Conjugate Prior Distribution 📂Mathematical Statistics

Conjugate Prior Distribution

Definition ¹

If the prior and posterior distributions belong to the same family of distributions, the prior distribution is referred to as a Conjugate Prior.

Explanation

Even though Bayesian analysis is essentially about finding the parameters through updates regardless of the initial prior, using an appropriate prior can greatly simplify the mathematical computations and make the results easier to understand if there is some knowledge about the model.
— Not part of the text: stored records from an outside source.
-- ==== Sys2Proof/Machine/Dispatch.lean ====
section
/-! DEFINITION. One arm per row of spec/opcode_table.json (spec/30 R76, R77). -/

namespace Sys2Proof.Machine

def exec (i : Instr) (s : State) : Host.Outcome State Fault Refusal :=
  match i with
  | .uartInit => Sys2Proof.Machine.execUartInit s
  | .uartUninit => Sys2Proof.Machine.execUartUninit s
  | .uartReset => Sys2Proof.Machine.execUartReset s
  | .uartSetCfg baud line => Sys2Proof.Machine.execUartSetCfg baud line s
  | .uartGetCfg => Sys2Proof.Machine.execUartGetCfg s
  | .uartWriteFree => Sys2Proof.Machine.execUartWriteFree s
  | .uartEnqueue len payload => Sys2Proof.Machine.execUartEnqueue len payload s
  | .uartDequeue max => Sys2Proof.Machine.execUartDequeue max s
  | .uartDuplexXfer => Sys2Proof.Machine.execUartDuplexXfer s
  | .uartModemCtrl => Sys2Proof.Machine.execUartModemCtrl s
  | .flashInit slot addr clock => Sys2Proof.Machine.execFlashInit slot addr clock s
  | .flashUninit slot => Sys2Proof.Machine.execFlashUninit slot s
  | .flashEraseSector addr => Sys2Proof.Machine.execFlashEraseSector addr s
  | .flashProgramPage addr len data => Sys2Proof.Machine.execFlashProgramPage addr len data s
  | .evRxReady byte => Sys2Proof.Machine.execEvRxReady byte s
  | .evTxReady => Sys2Proof.Machine.execEvTxReady s

end Sys2Proof.Machine
end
(1) The conjugate prior for $\text{Bin} (n , \theta)$ is $\theta \sim \text{Beta} (\alpha, \beta)$
(2) The conjugate prior for $\text{Poi} ( \theta)$ is $\theta \sim \text{Gamma} (a, b)$
(3) When the population variance $\sigma^2$ is known, the conjugate prior for $N ( \mu , \sigma^2 )$ is $\mu \sim N ( \mu_{0} , \tau_{0}^2 )$
(4) When the population mean $\mu$ is known, the conjugate prior for $N ( \mu , \sigma^2 )$ with respect to $\displaystyle \tau = {{1} \over {\sigma^2 }}$ is $\tau \sim \text{Gamma} (a, b)$
(5) When $\lambda$ is known, the conjugate prior for $\text{Gamma} (a, \lambda)$ is $\lambda \sim \text{Gamma} (a, b)$

Example

For example, consider the model for binomial data $p ( y | \theta ) = \binom{ n}{ y } \theta^{y} (1-\theta)^{n-y}$:

Thinking about its conjugate prior $\theta \sim \text{Beta} (\alpha, \beta)$, $$ \pi (\theta) \propto \theta^{\alpha - 1} ( 1 - \theta )^{\beta -1 } $$ Then, the posterior distribution of $\theta$ is $$ p ( \theta | y ) \propto \theta^{y + \alpha -1 } (1-\theta)^{n-y + \beta -1} $$ which implies a Beta distribution $ \theta \sim \text{Beta} (y + \alpha, n - y + \beta)$. Therefore, the posterior mean of $\theta$ is $$ E ( \theta | y) = {{y + \alpha} \over {n + \alpha + \beta}} $$ which can also be seen as a weighted average of the sample mean $\displaystyle {{y} \over {n}}$ and the prior mean $\displaystyle {{\alpha } \over {\alpha + \beta}}$, $$ E ( \theta | y) = {{n} \over {n + \alpha + \beta}} {{y} \over {n}} + {{\alpha + \beta } \over {n + \alpha + \beta}} {{\alpha} \over {\alpha + \beta}} $$

Therefore, as the sample $n$ increases, the influence of the prior mean decreases, and it becomes closer to frequentist inference.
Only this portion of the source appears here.